Let's share the same destructor for both close and __dealloc__ like what we do elsewhere in the codebase, instead of repeating.
leofang
left a comment
There was a problem hiding this comment.
A few more observations beyond the inline thread already in flight — see the new inline comments. The two I'd actually want answers to before merge are (a) the FORKED-parent / conditional-body handle dependency on L762, and (b) the partial-failure window in begin_building on L322–328. The rest are minor.
-- Leo's bot
| graph = Graph._init(handle_return(driver.cuGraphInstantiateWithParams(h_graph, params))) | ||
| py_exec = handle_return(driver.cuGraphInstantiateWithParams(h_graph, params)) | ||
| c_exec = <cydriver.CUgraphExec><intptr_t>int(py_exec) | ||
| graph = Graph._init(c_exec) |
There was a problem hiding this comment.
Pre-existing pattern (the original wrapped before checking too), but worth fixing while we're here: if params.result_out indicates an instantiate error, c_exec may be NULL or otherwise invalid — yet we've already wrapped it in Graph._init, whose new RAII deleter will call cuGraphExecDestroy on it during the exception unwind that follows. Suggest checking result_out first and only constructing the Graph on SUCCESS.
|
|
||
| def __init__(self): | ||
| raise NotImplementedError( | ||
| "directly creating a Graph object can be ambiguous. Please either " |
There was a problem hiding this comment.
Nit: this is GraphBuilder.__init__, so the message should say "directly creating a GraphBuilder object" — currently mirrors the wording from the old class, but it's confusing now that there's a distinct Graph class right below (line 830) with its own message saying "directly constructing a Graph instance".

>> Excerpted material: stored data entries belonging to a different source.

theorem applyRecords_frame {m : Nat} {r u : State} {x0 x1 x2 x3 x4} (h : Frame m r u) (hm : m &&& 8388618 = 8388618) : Frame m r (applyRecords x0 x1 x2 x3 x4 u) := by
  induction x3 generalizing x4 u with
  | nil =>
    unfold applyRecords
    try dsimp only
    repeat' first
      | with_reducible assumption
      | intro _
      | exact land_trans hm rfl
      | exact testBit_of_land hm (by decide)
      | with_reducible apply grantMissed_frame
      | with_reducible apply continueBurst_frame
      | with_reducible apply openBurst_frame
      | with_reducible apply ite_frame
      | (split <;> try (rename_i hq; replace hq := congrArg Prod.snd hq; dsimp only at hq; subst hq))
      | (rename_i hq; replace hq := congrArg Prod.snd hq; dsimp only at hq; subst hq)
      | (rename_i hq; injection hq with hq; subst hq)
      | (with_reducible refine Frame.lit ?_ rfl; first | with_reducible assumption | with_reducible apply grantMissed_frame | with_reducible apply continueBurst_frame | with_reducible apply openBurst_frame| split)
  | cons y l ih =>
  cases y with
  | none =>
    unfold applyRecords
    try dsimp only
    repeat' first
      | with_reducible assumption
      | intro _
      | exact land_trans hm rfl
      | exact testBit_of_land hm (by decide)
      | with_reducible apply grantMissed_frame
      | with_reducible apply continueBurst_frame
      | with_reducible apply openBurst_frame
      | with_reducible apply ih
      | with_reducible apply ite_frame
      | (split <;> try (rename_i hq; replace hq := congrArg Prod.snd hq; dsimp only at hq; subst hq))
      | (rename_i hq; replace hq := congrArg Prod.snd hq; dsimp only at hq; subst hq)
      | (rename_i hq; injection hq with hq; subst hq)
      | (with_reducible refine Frame.lit ?_ rfl; first | with_reducible assumption | with_reducible apply grantMissed_frame | with_reducible apply continueBurst_frame | with_reducible apply openBurst_frame | with_reducible apply ih| split)
  | some y =>
    unfold applyRecords
    try dsimp only
    repeat' first
      | with_reducible assumption
      | intro _
      | exact land_trans hm rfl
      | exact testBit_of_land hm (by decide)
      | with_reducible apply grantMissed_frame
      | with_reducible apply continueBurst_frame
      | with_reducible apply openBurst_frame
      | with_reducible apply ih
      | with_reducible apply ite_frame
      | (split <;> try (rename_i hq; replace hq := congrArg Prod.snd hq; dsimp only at hq; subst hq))
      | (rename_i hq; replace hq := congrArg Prod.snd hq; dsimp only at hq; subst hq)
      | (rename_i hq; injection hq with hq; subst hq)
      | (with_reducible refine Frame.lit ?_ rfl; first | with_reducible assumption | with_reducible apply grantMissed_frame | with_reducible apply continueBurst_frame | with_reducible apply openBurst_frame | with_reducible apply ih| split)

theorem ksSwitch_frame {m : Nat} {r u : State} {x0 x1} (h : Frame m r u) (hm : m &&& 70368760957960 = 70368760957960) : Frame m r (ksSwitch x0 x1 u) := by
  unfold ksSwitch
  try dsimp only
  repeat' first
    | with_reducible assumption
    | intro _
    | exact land_trans hm rfl
    | exact testBit_of_land hm (by decide)
    | with_reducible apply adoptPending_frame
    | with_reducible apply count_frame
    | with_reducible apply ite_frame
    | (split <;> try (rename_i hq; replace hq := congrArg Prod.snd hq; dsimp only at hq; subst hq))
    | (rename_i hq; replace hq := congrArg Prod.snd hq; dsimp only at hq; subst hq)
    | (rename_i hq; injection hq with hq; subst hq)

theorem ksSwitches_frame {m : Nat} {r u : State} {x0} (h : Frame m r u) (hm : m &&& 70368760957960 = 70368760957960) : Frame m r (ksSwitches x0 u) := by
  unfold ksSwitches
  try dsimp only
  repeat' first
    | with_reducible assumption
    | intro _
    | exact land_trans hm rfl
    | exact testBit_of_land hm (by decide)
    | with_reducible apply each_frame
    | with_reducible apply ksSwitch_frame
    | with_reducible apply ite_frame
    | (split <;> try (rename_i hq; replace hq := congrArg Prod.snd hq; dsimp only at hq; subst hq))
    | (rename_i hq; replace hq := congrArg Prod.snd hq; dsimp only at hq; subst hq)
    | (rename_i hq; injection hq with hq; subst hq)

theorem shiftApply_frame {m : Nat} {r u : State} {x0 x1} (h : Frame m r u) (hm : m &&& 70368769412106 = 70368769412106) : Frame m r (shiftApply x0 x1 u) := by
  unfold shiftApply
  try dsimp only
  repeat' first
    | with_reducible assumption
    | intro _
    | exact land_trans hm rfl
    | exact testBit_of_land hm (by decide)
    | with_reducible apply each_frame
    | with_reducible apply setSeam_frame
    | with_reducible apply countN_frame
    | with_reducible apply applyRecords_frame
    | with_reducible apply putBursts_frame
    | with_reducible apply ksSwitches_frame
    | with_reducible apply settleEqd_frame
    | with_reducible apply ite_frame
    | (split <;> try (rename_i hq; replace hq := congrArg Prod.snd hq; dsimp only at hq; subst hq))
    | (rename_i hq; replace hq := congrArg Prod.snd hq; dsimp only at hq; subst hq)
    | (rename_i hq; injection hq with hq; subst hq)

| HANDLE_RETURN(cydriver.cuStreamEndCapture(as_cu(self._h_stream), NULL)) | ||
| self._h_graph.reset() | ||
| self._h_stream.reset() | ||
| self._state = CAPTURE_ENDED |
There was a problem hiding this comment.
close() unconditionally lands every kind of builder in _state = CAPTURE_ENDED with _h_graph reset — including FORKED, which never legitimately reaches "ended" via the normal end_building path. After forked.close() (or join(), which calls close() on the non-root builders), a subsequent some_graph.update(forked_builder) then passes the _state != CAPTURE_ENDED check in Graph.update (line ~870) and dereferences a null _h_graph into cuGraphExecUpdate. Two options:
- Introduce a distinct
CLOSED(orINVALIDATED) state value soGraph.update/complete/debug_dot_printcan reject closed builders explicitly. - Or guard in
Graph.update'sGraphBuilderbranch onsource._h_graphbeing non-null with a clearer error than the raw CUDA failure.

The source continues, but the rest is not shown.